Posted: 06 Dec 2005, 18:21
by RicheyJames
the most ambitious tv hoax ever? or yet more exploitative "reality" tv rubbish? you decide...

clicky for anyone who has no idea what i'm wibbling on about.

Re: space cadets

Posted: 06 Dec 2005, 18:31
by scotty
RicheyJames wrote:the most ambitious tv hoax ever? or yet more exploitative "reality" tv rubbish? you decide...

clicky for anyone who has no idea what i'm wibbling on about.
It's been done, America did it in the sixties.......you know.....the whole "men on the moon" pish!

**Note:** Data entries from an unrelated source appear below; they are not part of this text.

-- ==== Sys2Proof/Proofs/Codec.lean ====
section
/-! The packet codec and the checksum unit (41_packet_codec.md, 42_checksum_unit.md): as functions, whose laws come
from what a token tells, and exercised by themselves, where the answer is the function's value or a refusal. -/

namespace Sys2Proof
namespace Machine

/-! ## The laws of the codec (R125, R146) -/

/-- Settles O5: the two halves are the codec's two laws. -/
theorem packetCodecIsAnInversePair : Obligations.PacketCodecIsAnInversePair :=
  ⟨fun q _ _ hc hp => decodePacket_encodePacket_of_lengths q hc hp, fun _ _ h => (decodePacket_some h).1.symm⟩

/-- Settles O6: an accepted datagram is the packet of its own fields, and a packet that was made is accepted. -/
theorem validPacketsAreTheMadeOnes : Obligations.ValidPacketsAreTheMadeOnes := by
  intro w
  constructor
  · intro h
    obtain ⟨k, -, hlen, hw⟩ := packetOk_decodes h
    exact ⟨k.seqNum, k.payload, hlen, hw⟩
  · rintro ⟨q, p, hlen, rfl⟩
    exact packetOk_makePacket q hlen

/-! ## What a token tells (R141, R145) -/

theorem popcount_zeros (n : Nat) : popcount (List.replicate n 0) = 0 := by
  induction n with
  | zero => rfl
  | succ n ih =>
    have hzero : popcount8 (0 : Byte) = 0 := by decide
    rw [List.replicate_succ, popcount_cons, ih, hzero]

theorem checksum_eq_iff {q q' : SeqNum} {p p' : Bytes} (hp : p.length ≤ Config.mss) (hp' : p'.length ≤ Config.mss) :
    checksum q p = checksum q' p' ↔ popcount p + q.value = popcount p' + q'.value :=
  ⟨dec8_injective (checksumValue_lt q hp) (checksumValue_lt q' hp'), congrArg dec8⟩

/-- Settles O8: within `MSS` a token tells its number, and zero bytes have no bits that are 1. -/
theorem checksumSeesOnlyTheBitCount : Obligations.ChecksumSeesOnlyTheBitCount := by
  refine ⟨fun _ _ _ _ => checksum_eq_iff, fun q p n => ?_⟩
  rw [checksum, checksum, checksumValue, checksumValue, popcount_append, popcount_zeros, Nat.add_zero]

/-! ## One bit flipped (R144) -/

theorem popcount8_flip_ne (x : Byte) {b : Nat} (hb : b < 8) : popcount8 (x ^^^ (1#8 <<< b)) ≠ popcount8 x := by
  interval_cases b <;> revert x <;> decide

theorem flipBit_cons_zero (x : Byte) (w : Bytes) (b : Nat) : flipBit (x :: w) 0 b = (x ^^^ (1#8 <<< b)) :: w := rfl

theorem flipBit_cons_succ (x : Byte) (w : Bytes) (k b : Nat) : flipBit (x :: w) (k + 1) b = x :: flipBit w k b := rfl

theorem popcount_flipBit_ne {w : Bytes} {k b : Nat} (hk : k < w.length) (hb : b < 8) :
    popcount (flipBit w k b) ≠ popcount w := by
  induction w generalizing k with
  | nil => simp at hk
  | cons x w ih =>
    cases k with
    | zero =>
      have hx := popcount8_flip_ne x hb
      simp only [flipBit_cons_zero, popcount_cons]
      omega
    | succ k =>
      have hw := ih (Nat.lt_of_succ_lt_succ hk)
      simp only [flipBit_cons_succ, popcount_cons]
      omega

theorem flipBit_ne {w : Bytes} {k b : Nat} (hk : k < w.length) (hb : b < 8) : flipBit w k b ≠ w :=
  fun h => popcount_flipBit_ne hk hb (congrArg popcount h)

theorem makePacket_eq (q : SeqNum) (p : Bytes) : makePacket q p = seqByte q :: (checksum q p ++ p) := rfl

theorem take_token (q : SeqNum) (p : Bytes) : (checksum q p ++ p).take 8 = checksum q p :=
  List.take_left' (checksum_length q p)

theorem drop_token (q : SeqNum) (p : Bytes) : (checksum q p ++ p).drop 8 = p :=
  List.drop_left' (checksum_length q p)

section Flips
variable {q q' : SeqNum} {p p' : Bytes} {k b : Nat} (hp : p.length ≤ Config.mss) (hp' : p'.length ≤ Config.mss)
  (hb : b < 8)
include hp hp' hb

/-- In the sequence byte: the same token and payload leave no other sequence number. -/
theorem flip_seqByte_ne : flipBit (makePacket q p) 0 b ≠ makePacket q' p' := by
  intro h
  rw [makePacket_eq, flipBit_cons_zero, makePacket_eq, List.cons.injEq] at h
  obtain ⟨hbyte, hrest⟩ := h
  obtain ⟨htoken, rfl⟩ := List.append_inj hrest rfl
  have hvalue : q.value = q'.value := Nat.add_left_cancel ((checksum_eq_iff hp hp').mp htoken)
  rw [← BitVec.eq_of_toNat_eq hvalue] at hbyte
  exact popcount8_flip_ne _ hb (congrArg popcount8 hbyte)

/-- After the sequence byte: a flip in the token leaves the payload, a flip in the payload leaves the token. -/
theorem flip_rest_ne (hk : k < (checksum q p ++ p).length) :
    flipBit (makePacket q p) (k + 1) b ≠ makePacket q' p' := by
  intro h
  rw [makePacket_eq, flipBit_cons_succ, makePacket_eq, List.cons.injEq] at h
  obtain ⟨hbyte, hrest⟩ := h
  obtain rfl := seqByte_injective hbyte
  have htoken := congrArg (List.take 8) hrest
  have hpayload := congrArg (List.drop 8) hrest
  rw [flipBit, List.take_modify, take_token, take_token] at htoken
  rw [flipBit, drop_token] at hpayload
  by_cases h8 : k < 8
  · rw [List.drop_modify_of_lt _ _ _ _ h8, drop_token] at hpayload
    subst hpayload
    exact flipBit_ne (w := checksum q p) h8 hb htoken
  · rw [List.drop_modify_of_ge _ _ _ _ (Nat.le_of_not_lt h8), drop_token] at hpayload
    rw [List.modify_eq_self (Nat.le_of_not_lt h8), checksum_eq_iff hp hp', ← hpayload] at htoken
    simp only [List.length_append, checksum_length] at hk
    exact popcount_flipBit_ne (w := p) (k := k - 8) (by omega) hb (Nat.add_right_cancel htoken).symm

end Flips

/-- Settles O7: an accepted datagram would be a packet that was made, and no flip makes one. -/
theorem everySingleBitFlipIsCaught : Obligations.EverySingleBitFlipIsCaught := by
  intro q p k b hp hk hb
  by_contra h
  obtain ⟨packet, -, hp', hw⟩ := packetOk_decodes (Bool.eq_true_of_not_eq_false h)
  cases k with
  | zero => exact flip_seqByte_ne hp hp' hb hw
  | succ k => exact flip_rest_ne hp hp' hb (Nat.lt_of_succ_lt_succ hk) hw

/-! ## The units exercised by themselves -/

theorem withOperands_of {b : Bool} (e : Result) (h : b = true) : withOperands b e = e := if_pos h

theorem withOperands_refuses {b : Bool} (e : Result) (h : b = false) : withOperands b e = .refused .operandOutsideType := by
  rw [withOperands, h]
  rfl

theorem payloadOk_of {p : Bytes} (h : p.length ≤ Config.mss) : payloadOk p = true := decide_eq_true h

theorem payloadOk_eq_false {p : Bytes} (h : Config.mss < p.length) : payloadOk p = false :=
  decide_eq_false (Nat.not_le.mpr h)

theorem tokenAndPayloadOk_of {c p : Bytes} (hc : c.length = 8) (hp : p.length ≤ Config.mss) :
    (tokenOk c && payloadOk p) = true := by
  rw [(tokenOk_iff c).mpr hc, payloadOk_of hp, Bool.and_self]

theorem tokenAndPayloadOk_eq_false {c p : Bytes} (h : c.length ≠ 8 ∨ Config.mss < p.length) :
    (tokenOk c && payloadOk p) = false := by
  rcases h with h | h
  · rw [show tokenOk c = false from decide_eq_false h, Bool.false_and]
  · rw [payloadOk_eq_false h, Bool.and_false]

/-- Settles O9: the payload is an operand of its type. -/
theorem checksumAnswersTheBitCount : Obligations.ChecksumAnswersTheBitCount :=
  fun _ _ _ hp => withOperands_of _ (payloadOk_of hp)

/-- Settles O10: each answers the packet of its operands; the marker's bits are counted in `eofPacket_eq`. -/
theorem encodersAnswerThePacket : Obligations.EncodersAnswerThePacket := by
  intro q c p s hc hp
  refine ⟨withOperands_of _ (tokenAndPayloadOk_of hc hp), withOperands_of _ (payloadOk_of hp),
    fun hack => withOperands_of _ (payloadOk_of hack), ?_⟩
  rw [← eofPacket_eq]
  rfl

theorem seqOfByte_eq_none_iff (b : Byte) : seqOfByte b = none ↔ b ≠ 0x30 ∧ b ≠ 0x31 := by
  revert b; decide

/-- R123: the three ways in which `DECODE` fails. -/
theorem decodePacket_eq_none {w : Bytes} (h : w.length < 9 ∨ 1009 < w.length ∨ (w[0]? ≠ some 0x30 ∧ w[0]? ≠ some 0x31)) :
    decodePacket w = none := by
  rcases hd : decodePacket w with _ | k
  · rfl
  · obtain ⟨rfl, hc, hp⟩ := decodePacket_some hd
    rw [encodePacket_length] at h
    rcases h with h | h | ⟨h0, h1⟩
    · omega
    · omega
    · have hbyte : seqOfByte (seqByte k.seqNum) = none :=
        (seqOfByte_eq_none_iff _).mpr ⟨fun h => h0 (congrArg some h), fun h => h1 (congrArg some h)⟩
      simp at hbyte

theorem exec_decode_of_some {w : Bytes} {k : Packet} (s : State) (h : decodePacket w = some k) :
    exec (.decode w) s = .next (s.answer (.packet k)) := by
  simp only [exec, execDecode, h]

theorem exec_decode_of_none {w : Bytes} (s : State) (h : decodePacket w = none) :
    exec (.decode w) s = .next (s.answer .malformed) := by
  simp only [exec, execDecode, h]

/-- Settles O11: a sequence byte, 8 bytes and a payload are a packet of the codec; the other clause is where `DECODE`
fails. -/
theorem decoderAnswersThePacketOrMalformed : Obligations.DecoderAnswersThePacketOrMalformed := by
  intro w s
  refine ⟨fun q c p hc hp hw => ?_, fun h => exec_decode_of_none s (decodePacket_eq_none h)⟩
  subst hw
  exact exec_decode_of_some s (decodePacket_encodePacket_of_lengths q hc hp)

theorem verify_eq_decide (q : SeqNum) (c p : Bytes) : verify q c p = decide (dec8 (popcount p + q.toNat) = c) := by
  rw [Bool.eq_iff_iff, decide_eq_true_iff]
  exact beq_iff_eq

theorem exec_pktOk (w : Bytes) (s : State) : exec (.pktOk w) s = .next (s.answer (.bit (packetOk w))) := rfl

theorem packetOk_of_some {w : Bytes} {k : Packet} (h : decodePacket w = some k) :
    packetOk w = verify k.seqNum k.token k.payload := by
  rw [packetOk, h]

theorem packetOk_of_none {w : Bytes} (h : decodePacket w = none) : packetOk w = false := by
  rw [packetOk, h]

/-- Settles O12: `PKT_OK` by the result of `DECODE`. -/
theorem verifiersAnswerTheComparison : Obligations.VerifiersAnswerTheComparison := by
  intro q c p w s
  refine ⟨fun hc hp => ?_, fun k hk => ?_, fun hn => ?_⟩
  · rw [← verify_eq_decide]
    exact withOperands_of _ (tokenAndPayloadOk_of hc hp)
  · rw [exec_pktOk, packetOk_of_some hk, verify_eq_decide]
    rfl
  · rw [exec_pktOk, packetOk_of_none hn]
    rfl

/-! ## Operands outside their types (R120, R319, R61) -/

section Stops
variable {s : State} (hr : s.host.rst = false)
include hr

theorem exec_rAck_refuses (hst : s.rcv.state = .ack) (hlen : Config.mss < s.params.ackPayload.length) :
    exec .rAck s = .refused .operandOutsideType := by
  simp only [exec, execRAck, payloadOk_eq_false hlen]
  exact fireAgent_of _ hr (beq_iff_eq.mpr hst)

variable (hst : s.snd.state = .send) (hc : s.host.sCancel = false) (hi : s.snd.idx < s.host.nUnits)
include hst hc hi

theorem exec_sSend_of_absent (hm : memRead s.host.units s.snd.idx = none) :
    exec .sSend s = .fault (.absentUnit s.snd.idx) := by
  simp only [exec, execSSend, hm]
  exact fireAgent_of _ hr (by simp [hst, hc, unitLeft_iff.mpr hi])

theorem exec_sSend_of_oversized {p : Bytes} (hm : memRead s.host.units s.snd.idx = some p)
    (hlen : Config.mss < p.length) : exec .sSend s = .refused .oversizedUnit := by
  simp only [exec, execSSend, hm, payloadOk_eq_false hlen]
  exact fireAgent_of _ hr (by simp [hst, hc, unitLeft_iff.mpr hi])

end Stops

/-- Settles O13: each operation checks its operands before its effect. -/
theorem operandsOutsideTheirTypesStop : Obligations.OperandsOutsideTheirTypesStop := by
  intro q c p s
  refine ⟨fun h => ?_, fun hp => ?_, fun ha => ?_, fun hr hst hc hi => ?_⟩
  · exact ⟨withOperands_refuses _ (tokenAndPayloadOk_eq_false h), withOperands_refuses _ (tokenAndPayloadOk_eq_false h)⟩
  · exact ⟨withOperands_refuses _ (payloadOk_eq_false hp), withOperands_refuses _ (payloadOk_eq_false hp)⟩
  · exact ⟨withOperands_refuses _ (payloadOk_eq_false ha), fun hr hst => exec_rAck_refuses hr hst ha⟩
  · exact ⟨exec_sSend_of_absent hr hst hc hi, exec_sSend_of_oversized hr hst hc hi⟩

end Machine
end Sys2Proof
end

Posted: 06 Dec 2005, 18:53
by Brideoffrankenstein
I'm looking forward to it if they can pull it off

Posted: 06 Dec 2005, 19:28
by Planet Dave
Brideoffrankenstein wrote:I'm looking forward to it if they can pull it off
Didn't know it was reality porn, Libby. Cheers for the heads up, I might actually watch the telly for once. :lol:

Re: space cadets

Posted: 06 Dec 2005, 19:47
by lazarus corporation
RicheyJames wrote:the most ambitious tv hoax ever? or yet more exploitative "reality" tv rubbish? you decide...

clicky for anyone who has no idea what i'm wibbling on about.
part of me dismisses it as "yet more exploitative "reality" tv rubbish"

and then I start to snigger at the sad desperation of the contestants all using the series as the starting point for a career as a banal and insipid TV presenter or teen idol.



What would be perfect is to put the contestants through absolute hell for weeks before finally revealing ... that none of it will be televised.

Posted: 06 Dec 2005, 20:11
by boudicca
I think it's bloody calculating on the part of the TV execs.

"What do people want to watch?"
"I'll tell you what they don't want, more reality TV".
"Hmmm yes, that's becoming a rather tired format, isn't it..."
"They've seen the contestants for the attention-seeking little Z-listers that they are, and they're sick of them."
"Well that's why we try and make Big Brother more evil every year."
"Yes... but think outside the box, guys - if we want to wring any more out of "Reality TV" we're going to have to do some serious brainstorming...

*coffee is consumed, executive toys fiddled with, bits of paper scribbled on. Then a bloke with braces pipes up...*

"If we want this format to survive, we really have to push the envelope. Turn the tables on the contestants completely. We have to make a show where the public can laugh a knowing laugh at these people."
"How do you propose we do this?"
"I don't know, but Johnny Vaughan's gotta host it."

*Mutters of "genius" around the table.


Fucks sake. I just made up a non-existent conversation :urff: :oops: :lol: .
But I bet it happened :von: .

Posted: 07 Dec 2005, 10:08
by eotunun
I think big brother in space is a great idea. (while I suppose the makers to be too dim to know there will be a re-entry)
It underlines the TV`s tendency to turn into Punch and Judy-play for adults.
Give them ten more years- then there wil be 25 pictures a second, none of which is worth being seen. That happens when you have more media than contents. (I suspect german TV to rot within the next 10 years, I guess the UK is ahead of us!?) :wink:

Posted: 07 Dec 2005, 20:20
by Mrs. Snowey
Serves them all right. As soon as those contestants got a whiff of Johnny Vaughn's involvement, they should have legged it sharpish.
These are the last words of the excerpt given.